When the Ravens play the Tennessee Titans on Sunday, they know they will have to block the path to the Titans' road success.
Since Titans coach Jeff Fisher took over the team in 1995, the franchise has averaged 123.2 yards rushing on the road, which is third best in the NFL over that time.
"When coaches go into the game plan and say we can run on this team, they're telling you that they are going to out-physical the team," Ravens linebacker Ray Lewis said. "That's why it's always personal. Anytime somebody buckles up their chin straps and say we're going to run the ball 30 or 40 times, they're telling you that they feel their offensive line can get to your defensive line and linebackers."
The foundation of the Ravens defense has always been stopping the run.
Since 1999, the Ravens have given up 87.6 yards rushing per game, the fewest in the league. The Ravens have not allowed a 100-yard rusher in 22 straight games, which is the best current streak in the NFL.
"Every new person who comes in here, the first thing I say is, 'There's something we don't do and that's let people run the ball,'" Lewis said. "When the ball is snapped, everybody has to find the football."
The Titans' ground game centers on two running backs.
Rookie Chris Johnson, a 5-11, 200-pound speedster who ran the fastest 40-yard dash (4.24 seconds) at the NFL Scouting Combine, has gained 337 yards on 67 carries. He has scored two touchdowns.

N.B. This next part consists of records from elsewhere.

-- ==== Sys2Proof/Tests/Slice0.lean ====
section
/-! SUPPORT. Tests on small states, and for each statement of the provers states and operands that meet the hypotheses of its clauses. -/

open Sys2Proof Sys2Proof.Machine Claims

namespace Sys2Proof.Tests

-- Each proof is checked before the next begins, which keeps the memory of a compile of the whole package small.
set_option Elab.async false

/-- PARKED, with Shepherd A active, B standing by, and the CPL ring of A on. -/
def up : State :=
  State.pPut (State.pPut { State.reset with mode := .parked, shA := { role := .active, halted := false, booted := true }, shB := { role := .standby, halted := false, booted := true } }
    .A (HIF_RING_CFG 0) fHIF_RING_CFG_SIZE 2) .A (HIF_RING_CFG 0) fHIF_RING_CFG_EN 1

def inMode (m : Mode) : State := { up with mode := m }

/-- A descriptor on ring 0 with the first bytes of INLINE and a payload. -/
def cmd (op : Nat) (inl : List Nat := []) (pay : List Nat := []) : Desc :=
  ⟨0, 0, op, 0, 0, 7, 0, pay.length, 0, 0, (List.range 32).map fun i => BitVec.ofNat 8 (inl.getD i 0), some (pay.map fun b => BitVec.ofNat 8 b)⟩

/-- The descriptor starts in s, where no fold holds it. -/
def starts (s : State) (d : Desc) : Bool :=
  s.mayStart d && s.serves d && decide (descFail d (decide (s.mode = .safe)) = none) && !(s.sh s.lead).fold.any fun f => sameCmd d f.d

theorem starts_of {s : State} {d : Desc} (h : starts s d = true) : Starts s s d := by
  unfold starts at h
  simp only [Bool.and_eq_true, Bool.not_eq_true', decide_eq_true_eq] at h
  obtain ⟨⟨⟨h1, h2⟩, h3⟩, h4⟩ := h
  refine ⟨h1, ?_, h2, h3⟩
  unfold State.claimDesc
  rw [h4]
  rfl

/-! ### The machine -/

theorem witness_EmptyQueueIdles :
    (let s := { up with mode := .off }; s.pending = [] ∧ s.mode = .off) ∧
    (let s := { up with edge := 799 }; s.pending = [] ∧ s.edge % 400 = 399) ∧
    (let s := { up with edge := 798 }; s.pending = [] ∧ s.mode ≠ .off ∧ s.mode ≠ .reset ∧ s.edge % 400 ≠ 399) :=
  ⟨by decide +kernel,
   by decide +kernel,
   by decide +kernel⟩

theorem witness_ResetLeavesBoot :
    (regFind PWR_RAIL ≠ none ∧ PWR_RAIL < 0x1000000 ∧ PWR_RAIL ≠ ALM_CLASS 0x0E ∧ 0x1000000 ≤ RIP_WORD 0 0) :=
  by decide +kernel

theorem witness_RegisterWordsHold :
    (0xFFFFFFC < 0x10000000 ∧ (2 ≠ 1 ∨ 8 ≠ 8) ∧ up.regsWf) :=
  by decide +kernel

theorem witness_LifeCycleOnlyForward :
    (let s := { up with fuses := { life := 1, due := some (400, 2) }, edge := 400, pending := [.lifecycleReset] }; s.lifeOk = true ∧ ∃ t, step s = .next t) :=
  ⟨by decide +kernel, _, rfl⟩

theorem witness_OtherCommandsLeaveFuses :
    (Claims.touchesFuses .clearNRise = false ∧ ∃ t, exec .clearNRise up = .next t) :=
  ⟨rfl, _, rfl⟩

theorem witness_DescriptorBytesSpellIt :
    ((cmd 0x5C [3, 255] [1, 2]).fits = true ∧ 16 < 17 ∧ 65535 < 65536 ∧ (zeros 64).length = 64) :=
  by decide +kernel

theorem witness_RowsStartWhatBoundariesStart :
    (let d := cmd 0x03 [4]; (Instr.modeParked d).wellFormed = true ∧ (Instr.modeParked d).desc? = some d ∧ d.op ∉ [0x60, 0x62, 0x63]) :=
  by decide +kernel

/-! ### Basic descriptors -/

/-- Two domains: 0 has one port of one element, 1 is a Benes of four ports whose first cell has one element. -/
def theMap : FabricMap :=
  ⟨9, [⟨0, 2, 1, 0, 0, 1, 0, false⟩, ⟨1, 0, 4, 8, 6, 1, 0, true⟩], [⟨0, 1, 0, 1, 255, 0, 255, 0xFFFF, 0⟩, ⟨2, 1, 0, 1, 255, 1, 0, 0, 0⟩], [⟨1, 0, 0, 1, 0, 0⟩],
    [⟨3, 0, 0xFFFF, 0, [0]⟩], []⟩

/-- The state with the map in force, in a mode. -/
def mapped (m : Mode) : State := { up with mode := m, map := some theMap }

/-- The state with paddock 2 napping. -/
def napping : State := up.modPdk 2 fun k => { k with nap := true }

theorem witness_BasicDescriptorsComplete :
    (let s := up; let d := cmd 0; Starts s s d ∧ d.op = 0x00) ∧
    (let d := cmd 0xFE; up.mayStart d = true ∧ up = up.claimDesc d ∧ up.serves d = true ∧ d.op ∉ opcodes) ∧
    (let s := up; let d := cmd 0x01 [] [0, 0, 16, 0, 7, 0, 0, 0]; Starts s s d ∧ d.op = 0x01 ∧ d.len % 8 = 0 ∧ ∀ r ∈ listRecs 8 d, s.setupFail r = none) ∧
    (let s := up; let d := cmd 0x02; Starts s s d ∧ d.op = 0x02 ∧ s.locked = false) ∧
    (let s := up.setLock; let d := cmd 0x02; Starts s s d ∧ d.op = 0x02 ∧ s.locked = true) ∧
    (let s := up; let d := cmd 0x68 [1, 0, 15]; Starts s s d ∧ d.op = 0x68 ∧ d.in2 32 ≠ 0 ∧ d.in1 34 < 16) :=
  ⟨⟨starts_of (by decide +kernel), by decide +kernel⟩,
   by decide +kernel,
   ⟨starts_of (by decide +kernel), by decide +kernel⟩,
   ⟨starts_of (by decide +kernel), by decide +kernel⟩,
   ⟨starts_of (by decide +kernel), by decide +kernel⟩,
   ⟨starts_of (by decide +kernel), by decide +kernel⟩⟩
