-- ==== Sys2Proof/Machine/RegMap.lean ====
section
/-!
DEFINITION. The register map of BAR0: one `RegId` for each register (or array of registers) of the spec's
register tables, where its words lie, their fields with their access classes (Table 00-5) and the values a
write may carry (R12), and their reset values. Written from the tables of spec/00 to spec/17.
-/
namespace Sys2Proof.Machine

/-- Access classes of Table 00-5 (R11). -/
inductive Acc where
  | rw | ro | wo | w1c | w1s | rwl | rc
  deriving DecidableEq, Repr

/-- Which units a register belongs to, for R6 (absent units). -/
inductive Owner where
  | always | sp | port | core | eng | lslot | loop | pair | gch | steer | mem
  deriving DecidableEq, Repr

/-- One field: its bits, its access class and the encodings a write may carry (`[]` = every one). -/
structure Fld where
  hi : Nat
  lo : Nat
  acc : Acc
  ok : List (Nat × Nat)
  deriving DecidableEq, Repr

/-- Where the words of a register lie: `base + s1 * i + s2 * j` for `lo1 ≤ i < hi1` and `j < n2`. -/
structure RegDef where
  base : Nat
  s1 : Nat
  lo1 : Nat
  hi1 : Nat
  s2 : Nat
  n2 : Nat
  owner : Owner
  flds : List Fld
  deriving DecidableEq, Repr
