-- ==== Sys2Proof/Machine/Ops.lean ====
section
/-!
DEFINITION. The named operations over registers, memories and units that the meanings share: sparse maps,
register fields, the checks of a register write (R11 to R19), times (R206 to R232), the Tephra queue
(R526 to R528), events and MSI-X (R75 to R80).
-/
namespace Sys2Proof

/-! ### Variants (Table 00-1) -/

/-- Number of cores. -/
def Variant.cores : Variant → Nat
  | .lx2416 => 16
  | .lx2412 => 12
  | .lx1608 => 8

/-- Number of loop slots. -/
def Variant.slots : Variant → Nat
  | .lx2416 => 64
  | .lx2412 => 32
  | .lx1608 => 0

/-- Number of Rill engines. -/
def Variant.engines : Variant → Nat
  | .lx1608 => 24
  | _ => 48

/-- Whether P0, P1, the pair unit, the loop engine and Geyser channel B are present. -/
def Variant.full : Variant → Bool
  | .lx1608 => false
  | _ => true

/-- A field port or switch port is present (FEAT_PORT_MAP; SP14 to SP16 always). -/
def Variant.hasPort (v : Variant) (p : Nat) : Bool := v.full || decide (2 ≤ p)

/-- A Geyser channel is present. -/
def Variant.hasCh (v : Variant) (c : Nat) : Bool := v.full || c == 0

end Sys2Proof

namespace Sys2Proof.Machine
open Sys2Proof

/-! ### Sparse maps: keys strictly rising, no entry equal to what an unlisted key reads as -/

/-- The value at key `k`; `d` is what an unlisted key reads as. -/
def sget {β : Type} (d : β) (k : Nat) : List (Nat × β) → β
  | [] => d
  | (a, v) :: t => if k < a then d else if a = k then v else sget d k t

/-- Write `v` at key `k`, keeping the canonical form. -/
def sput {β : Type} [DecidableEq β] (d : β) (k : Nat) (v : β) : List (Nat × β) → List (Nat × β)
  | [] => if v = d then [] else [(k, v)]
  | (a, w) :: t =>
    if k < a then (if v = d then (a, w) :: t else (k, v) :: (a, w) :: t)
    else if a = k then (if v = d then t else (k, v) :: t)
    else (a, w) :: sput d k v t

/-- Keys strictly rising from `lo` on, and no entry equal to the default (DESIGN CHOICE, log entry 8). -/
def scanon {β : Type} [DecidableEq β] (d : β) (lo : Nat) : List (Nat × β) → Bool
  | [] => true
  | (a, v) :: t => decide (lo ≤ a) && decide (v ≠ d) && scanon d (a + 1) t

/-- The entry of `k`, for maps whose unlisted keys hold nothing. -/
def sfind {β : Type} (k : Nat) : List (Nat × β) → Option β
  | [] => none
  | (a, v) :: t => if a = k then some v else sfind k t

/-- Insert or replace the entry of `k`, keys rising. -/
def sins {β : Type} (k : Nat) (v : β) : List (Nat × β) → List (Nat × β)
  | [] => [(k, v)]
  | (a, w) :: t => if k < a then (k, v) :: (a, w) :: t else if a = k then (k, v) :: t else (a, w) :: sins k v t

/-- Remove the entry of `k`. -/
def sdel {β : Type} (k : Nat) (l : List (Nat × β)) : List (Nat × β) := l.filter (fun e => e.1 != k)

/-! ### Vectors by a plain index -/

/-- Replace element `i` by `f` of it; nothing outside the vector. -/
def vupd {α : Type} {n : Nat} (v : Vector α n) (i : Nat) (f : α → α) : Vector α n :=
  if h : i < n then v.set i (f v[i]) h else v

/-! ### Register words and fields -/

/-- Bits `hi` to `lo` of a word as a number. -/
def bits (w : Word) (hi lo : Nat) : Nat := (w.toNat / 2 ^ lo) % 2 ^ (hi + 1 - lo)

/-- A word with bits `hi` to `lo` replaced by `v`. -/
def putBits (w : Word) (hi lo v : Nat) : Word :=
  BitVec.ofNat 32 (w.toNat - bits w hi lo * 2 ^ lo + (v % 2 ^ (hi + 1 - lo)) * 2 ^ lo)

/-- The BAR0 offset of a register's word. -/
def RegId.addr (r : RegId) (i j : Nat) : Nat := r.defn.base + r.defn.s1 * i + r.defn.s2 * j

/-- The held value of a register. -/
def State.rg (s : State) (r : RegId) (i : Nat := 0) (j : Nat := 0) : Word :=
  sget (r.resetValue i) (r.addr i j) s.regs

/-- Set the held value of a register. -/
def State.sg (s : State) (r : RegId) (i j : Nat) (v : Word) : State :=
  { s with regs := sput (r.resetValue i) (r.addr i j) v s.regs }

/-- A field of a register, as a number. -/
def State.rf (s : State) (x : FRef) (i : Nat := 0) (j : Nat := 0) : Nat := bits (s.rg x.id i j) x.hi x.lo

The other back is LenDale White, a 6-1, 235-pound power back who has rushed for 161 yards and five touchdowns on 60 carries.
Asked to compare the two, Ravens linebacker Bart Scott opened up for a few seconds before ending his response with these words: "Let's see -- a fat guy and the fastest guy in the 40. Not fat, I'm sorry. Plump."
The Ravens are hoping to get their own running back on track Sunday.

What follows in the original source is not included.